On the other hand, the data read control unit 7 receives the supplied note length data "8".
'' is counted down, and when it reaches 0, the address counter is incremented by 1 to 0002, and the next timing signal S is output. The time from the start to the end of the down count in the data read control section 7 corresponds to the length of one note, that is, it is equal to the total time of the times Tc and Tα shown in FIG. 3 Φ). When the address signal [0002J is supplied to the musical tone data storage section 2, the musical tone data storage section 2Fi receives the newly specified address JO.
OO2J pitch data [DraJ and note length data "4" are supplied to each section. Thereby, the speech signals of "u" and "a" are synthesized in the speech synthesizer 5 in the same manner as in the case described above, and the pitch indicated by the song is determined based on this synthesized speech signal.

The sound "raah" is pronounced for a period of time corresponding to a quarter note.

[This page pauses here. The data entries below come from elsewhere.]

theorem entryCodes_late (v : Nat) : Late (entryCodes v) := .append (.ite (.one (by decide)) .nil) (.ite .nil (.one (by decide)))

theorem kernelCodes_late (b : List Byte) : Late (kernelCodes b) := .append (entryCodes_late _) (code3_late _)

theorem bankCodes_late (kind : Nat) (b : List Byte) : Late (bankCodes kind b) := by
  unfold bankCodes
  split
  · exact kernelCodes_late b
  · exact code3_late _
  · exact code3_late _
  · exact .append (.append (entryCodes_late _) (entryCodes_late _)) (code3_late _)
  · exact code3_late _
  · exact code3_late _
  · exact .one (by decide)

theorem installCodes_late (first count : Nat) (nodes : Option (List Byte)) (ef ec : Nat) (edges : Option (List Byte)) :
    Late (installCodes first count nodes ef ec edges) := by
  have himages : ∀ l, Late (imageCodes count l) := fun l => .flatMap fun h => .append (code3_late _) (bankCodes_late _ _)
  unfold installCodes
  refine .append (.append ?_ ?_) ?_
  · cases nodes with
    | none => exact .nil
    | some l => exact .append (himages l) (code3_late _)
  · cases edges with
    | none => exact .nil
    | some e => exact code3_late _
  · cases nodes with
    | none => exact .nil
    | some l =>
      cases edges with
      | none => exact .nil
      | some e => exact code3_late _

theorem preambleCodes_late (d : List Byte) : Late (preambleCodes d) := .append (code3_late _) (.ite .nil (.one (by decide)))

theorem State.graphCodes_late (s : State) (die : Nat) (space : Bool) (d : List Byte) : Late (s.graphCodes die space d).1 := by
  unfold State.graphCodes
  dsimp only
  split
  · split
    · exact .one (by decide)
    · exact .append (.ite .nil (.one (by decide))) (installCodes_late _ _ _ _ _ _)
  · exact code3_late _

theorem State.descCodes_late (s : State) (die opc : Nat) (space : Bool) (d : List Byte) : Late (s.descCodes die opc space d).1 := by
  unfold State.descCodes
  split
  · exact .append (preambleCodes_late d) (s.graphCodes_late die space d)
  · exact .append (.append (preambleCodes_late d) (code3_late _)) (.ite (bankCodes_late _ _) .nil)
  · exact .append (preambleCodes_late d) (kernelCodes_late _)
  · exact .append (preambleCodes_late d) (.append (code3_late _) (code3_late _))
  · exact .append (.append (code3_late _) (.ite .nil (.one (by decide)))) (.ite (.one (by decide)) .nil)
  · exact .nil

/-- The causes of the descriptor of an INDIRECT. -/
theorem State.descCodes_indirect (s : State) (die : Nat) (space : Bool) (d : List Byte) : s.descCodes die 7 space d =
    (code3 (!zeroes d 7 4) ++ (if fieldOf d 15 8 % 16 = 0 then [] else [6]) ++ (if fieldOf d 3 0 = 0 ∨ 65536 < fieldOf d 3 0 then [8] else []), []) :=
  rfl

end Sys2Proof.Machine

end

section
/-! SUPPORT. The chaining engine (R76 to R82, R126): where the next packet lies, what is read, and how a packet is taken. -/

namespace Sys2Proof.Machine

/-! ## What can be read (R27, R82) -/

/-- 16 bytes of a space can be read and hold no poison. -/
def State.reads16 (s : State) (dram : Bool) (a : Nat) : Prop := (dram = true → a + 16 ≤ dramBytes ∧ s.mem.poisoned a 16 = false) ∧
  (dram = false → s.mem.hostRefuses a 16 = false ∧ s.mem.hostPoisoned a 16 = false)

theorem State.feRead_iff (s : State) (dram : Bool) (a : Nat) :
    (s.mem.reaches dram a 16 && !s.mem.spoiled dram a 16) = true ↔ s.reads16 dram a := by
  cases dram <;> simp [State.reads16, Mem.reaches, Mem.spoiled]

theorem State.feRead_some {s : State} {dram : Bool} {a : Nat} (h : s.reads16 dram a) : s.feRead dram a 16 = some (s.mem.space dram a 16) :=
  if_pos ((s.feRead_iff dram a).2 h)

theorem State.feRead_none {s : State} {dram : Bool} {a : Nat} (h : ¬ s.reads16 dram a) : s.feRead dram a 16 = none :=
  if_neg (mt (s.feRead_iff dram a).1 h)

/-- No home column holds a request. -/
def State.noneHeld (s : State) : Prop := ∀ st < 4096, s.homeHeld (st * 65536) = false

theorem State.homeHeld_of_noneHeld {s : State} (h : s.noneHeld) (o : Nat) : s.homeHeld o = false := by
  have hst : homeStall o < 4096 := Nat.mod_lt _ (by decide)
  have hcol := h (homeStall o) hst
  have hsame : homeStall (homeStall o * 65536) = homeStall o := by
    rw [homeStall, Nat.mul_div_cancel _ (by decide), Nat.mod_eq_of_lt hst]
  unfold State.homeHeld at hcol ⊢
  rwa [hsame] at hcol

theorem State.feHeld_of_noneHeld {s : State} (h : s.noneHeld) (dram : Bool) (a n : Nat) : s.feHeld dram a n = false := by
  simp [State.feHeld, State.homeHeld_of_noneHeld h]

theorem State.packetHeld_of_noneHeld {s : State} (h : s.noneHeld) (p d : List Byte) : s.packetHeld p d = false := by
  simp [State.packetHeld, State.feHeld_of_noneHeld h]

Thereafter, in the same manner, automatic performance of the musical piece using the scale name voice is performed based on the musical tone data sequentially read out from the musical tone data storage section 2.

As explained above, according to the present invention, scale name sound signals are synthesized based on consonant sound data, vowel sound data, and pitch data. It is possible to synthesize and pronounce famous sounds. Further, according to the present invention, since the audio signal corresponding to the vowel audio data is synthesized for the time determined by the note length data, it is possible to produce a temporal scale name sound that is equal to the length of the musical tone.

[Brief explanation of the drawing]

FIG. 1 is a block diagram showing the configuration of an embodiment of the present invention.
FIG. 2 is a diagram showing an example of a song written on the card user, and FIG. 3 is a diagram showing an example of a song written in the card person. FIG. 3 is an explanatory diagram illustrating data output timing of the vowel data transfer control section 8. FIG. 2. Musical tone data storage unit, 3... Scale name consonant data memory, 4... Scale name vowel data memory, G... Speech synthesis means. Applicant: Nippon Musical Instruments Manufacturing Co., Ltd.

Claims (2)

[Claims] (1) A musical tone data 0 storage section that stores pitch data and note length data for each musical tone of a song, a scale name consonant data memory that stores scale name consonant audio data, and a scale name consonant audio data that stores scale name vowel audio data. It is equipped with a scale vowel data memory to be stored, and a voice synthesis means, and the scale name consonant data memory and the scale name vowel data memory are configured to perform pitch data based on pitch data supplied from the tone data storage section. Output consonant audio data and vowel audio data corresponding to pitch data, respectively.
The voice synthesis means synthesizes a voice signal based on consonant voice data and vowel voice data output from the scale name consonant data memory and scale name vowel data memory, respectively, and pitch data supplied from the musical tone data storage section. An electronic audio instrument characterized by: (2) The electronic voice musical instrument according to claim 1, wherein the voice synthesis means synthesizes the voice signal corresponding to the vowel voice data for a time determined by the note length data.